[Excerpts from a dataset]
-- ==== Sys2Proof/Laws/State.lean ====
section
/-! SUPPORT. What each named update of the state leaves in each field: one lemma per field per update, true by
definition, so that a proof never unfolds a record update. -/
namespace Sys2Proof.Machine

/-! ### Updates of the core in focus -/

@[simp] theorem modCore_agenda (f : Core → Core) (s : State) : (modCore f s).agenda = s.agenda := rfl
@[simp] theorem modCore_turn (f : Core → Core) (s : State) : (modCore f s).turn = s.turn := rfl
@[simp] theorem modCore_cur (f : Core → Core) (s : State) : (modCore f s).cur = s.cur := rfl
@[simp] theorem modCore_fresh (f : Core → Core) (s : State) : (modCore f s).fresh = s.fresh := rfl
@[simp] theorem modCore_tick (f : Core → Core) (s : State) : (modCore f s).tick = s.tick := rfl
@[simp] theorem modCore_others (f : Core → Core) (s : State) : (modCore f s).others = s.others := rfl
@[simp] theorem modCore_launches (f : Core → Core) (s : State) : (modCore f s).launches = s.launches := rfl
@[simp] theorem modCore_pkgs (f : Core → Core) (s : State) : (modCore f s).pkgs = s.pkgs := rfl
@[simp] theorem modCore_dies (f : Core → Core) (s : State) : (modCore f s).dies = s.dies := rfl
@[simp] theorem modCore_links (f : Core → Core) (s : State) : (modCore f s).links = s.links := rfl
@[simp] theorem modCore_mem (f : Core → Core) (s : State) : (modCore f s).mem = s.mem := rfl
@[simp] theorem modCore_memPoison (f : Core → Core) (s : State) : (modCore f s).memPoison = s.memPoison := rfl
@[simp] theorem modCore_hostMem (f : Core → Core) (s : State) : (modCore f s).hostMem = s.hostMem := rfl
@[simp] theorem modCore_combiners (f : Core → Core) (s : State) : (modCore f s).combiners = s.combiners := rfl
@[simp] theorem modCore_inFlight (f : Core → Core) (s : State) : (modCore f s).inFlight = s.inFlight := rfl
@[simp] theorem modCore_inval (f : Core → Core) (s : State) : (modCore f s).inval = s.inval := rfl
@[simp] theorem modCore_onDemand (f : Core → Core) (s : State) : (modCore f s).onDemand = s.onDemand := rfl
@[simp] theorem modCore_colls (f : Core → Core) (s : State) : (modCore f s).colls = s.colls := rfl
@[simp] theorem modCore_podBoards (f : Core → Core) (s : State) : (modCore f s).podBoards = s.podBoards := rfl
@[simp] theorem modCore_hostLog (f : Core → Core) (s : State) : (modCore f s).hostLog = s.hostLog := rfl
@[simp] theorem modCore_nextLaunch (f : Core → Core) (s : State) : (modCore f s).nextLaunch = s.nextLaunch := rfl
@[simp] theorem modCore_podTime (f : Core → Core) (s : State) : (modCore f s).podTime = s.podTime := rfl
@[simp] theorem modCore_me (f : Core → Core) (s : State) : (modCore f s).me = f s.me := rfl

/-! ### Updates of its member -/

@[simp] theorem modM_agenda (f : Member → Member) (s : State) : (modM f s).agenda = s.agenda := rfl
@[simp] theorem modM_turn (f : Member → Member) (s : State) : (modM f s).turn = s.turn := rfl
@[simp] theorem modM_cur (f : Member → Member) (s : State) : (modM f s).cur = s.cur := rfl
@[simp] theorem modM_fresh (f : Member → Member) (s : State) : (modM f s).fresh = s.fresh := rfl
@[simp] theorem modM_tick (f : Member → Member) (s : State) : (modM f s).tick = s.tick := rfl
@[simp] theorem modM_others (f : Member → Member) (s : State) : (modM f s).others = s.others := rfl
@[simp] theorem modM_launches (f : Member → Member) (s : State) : (modM f s).launches = s.launches := rfl
@[simp] theorem modM_pkgs (f : Member → Member) (s : State) : (modM f s).pkgs = s.pkgs := rfl
@[simp] theorem modM_dies (f : Member → Member) (s : State) : (modM f s).dies = s.dies := rfl
@[simp] theorem modM_links (f : Member → Member) (s : State) : (modM f s).links = s.links := rfl
@[simp] theorem modM_mem (f : Member → Member) (s : State) : (modM f s).mem = s.mem := rfl
@[simp] theorem modM_memPoison (f : Member → Member) (s : State) : (modM f s).memPoison = s.memPoison := rfl
@[simp] theorem modM_hostMem (f : Member → Member) (s : State) : (modM f s).hostMem = s.hostMem := rfl
@[simp] theorem modM_combiners (f : Member → Member) (s : State) : (modM f s).combiners = s.combiners := rfl
@[simp] theorem modM_inFlight (f : Member → Member) (s : State) : (modM f s).inFlight = s.inFlight := rfl
@[simp] theorem modM_inval (f : Member → Member) (s : State) : (modM f s).inval = s.inval := rfl
@[simp] theorem modM_onDemand (f : Member → Member) (s : State) : (modM f s).onDemand = s.onDemand := rfl
@[simp] theorem modM_colls (f : Member → Member) (s : State) : (modM f s).colls = s.colls := rfl
@[simp] theorem modM_podBoards (f : Member → Member) (s : State) : (modM f s).podBoards = s.podBoards := rfl
@[simp] theorem modM_hostLog (f : Member → Member) (s : State) : (modM f s).hostLog = s.hostLog := rfl
@[simp] theorem modM_nextLaunch (f : Member → Member) (s : State) : (modM f s).nextLaunch = s.nextLaunch := rfl
@[simp] theorem modM_podTime (f : Member → Member) (s : State) : (modM f s).podTime = s.podTime := rfl
@[simp] theorem modM_me_pkg (f : Member → Member) (s : State) : (modM f s).me.pkg = s.me.pkg := rfl
@[simp] theorem modM_me_die (f : Member → Member) (s : State) : (modM f s).me.die = s.me.die := rfl
@[simp] theorem modM_me_phys (f : Member → Member) (s : State) : (modM f s).me.phys = s.me.phys := rfl
@[simp] theorem modM_me_quad (f : Member → Member) (s : State) : (modM f s).me.quad = s.me.quad := rfl
@[simp] theorem modM_me_idx (f : Member → Member) (s : State) : (modM f s).me.idx = s.me.idx := rfl
@[simp] theorem modM_me_spare (f : Member → Member) (s : State) : (modM f s).me.spare = s.me.spare := rfl
@[simp] theorem modM_me_retired (f : Member → Member) (s : State) : (modM f s).me.retired = s.me.retired := rfl
@[simp] theorem modM_me_cur (f : Member → Member) (s : State) : (modM f s).me.cur = s.me.cur := rfl
@[simp] theorem modM_me_next (f : Member → Member) (s : State) : (modM f s).me.next = s.me.next := rfl
@[simp] theorem modM_me_spad (f : Member → Member) (s : State) : (modM f s).me.spad = s.me.spad := rfl
@[simp] theorem modM_me_spadPoison (f : Member → Member) (s : State) : (modM f s).me.spadPoison = s.me.spadPoison := rfl
@[simp] theorem modM_me_nextSpad (f : Member → Member) (s : State) : (modM f s).me.nextSpad = s.me.nextSpad := rfl
@[simp] theorem modM_me_nextSpadPoison (f : Member → Member) (s : State) : (modM f s).me.nextSpadPoison = s.me.nextSpadPoison := rfl
@[simp] theorem modM_me_imem (f : Member → Member) (s : State) : (modM f s).me.imem = s.me.imem := rfl
@[simp] theorem modM_me_imemPoison (f : Member → Member) (s : State) : (modM f s).me.imemPoison = s.me.imemPoison := rfl
@[simp] theorem modM_me_buffers (f : Member → Member) (s : State) : (modM f s).me.buffers = s.me.buffers := rfl
@[simp] theorem modM_me_inbox (f : Member → Member) (s : State) : (modM f s).me.inbox = s.me.inbox := rfl
@[simp] theorem modM_me_leavesM (f : Member → Member) (s : State) : (modM f s).me.leavesM = s.me.leavesM := rfl
@[simp] theorem modM_me_leavesS (f : Member → Member) (s : State) : (modM f s).me.leavesS = s.me.leavesS := rfl
@[simp] theorem modM_me_leavesC (f : Member → Member) (s : State) : (modM f s).me.leavesC = s.me.leavesC := rfl
@[simp] theorem modM_me_m (f : Member → Member) (s : State) : (modM f s).me.m = f s.me.m := rfl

• _YOUR OBJECTIVE_: Each line above with the word "hostLog" must be returned.

• _ANSWER SPACE_:
@[simp] theorem modCore_hostLog (f : Core → Core) (s : State) : (modCore f s).hostLog = s.hostLog := rfl
@[simp] theorem modM_hostLog (f : Member → Member) (s : State) : (modM f s).hostLog = s.hostLog := rfl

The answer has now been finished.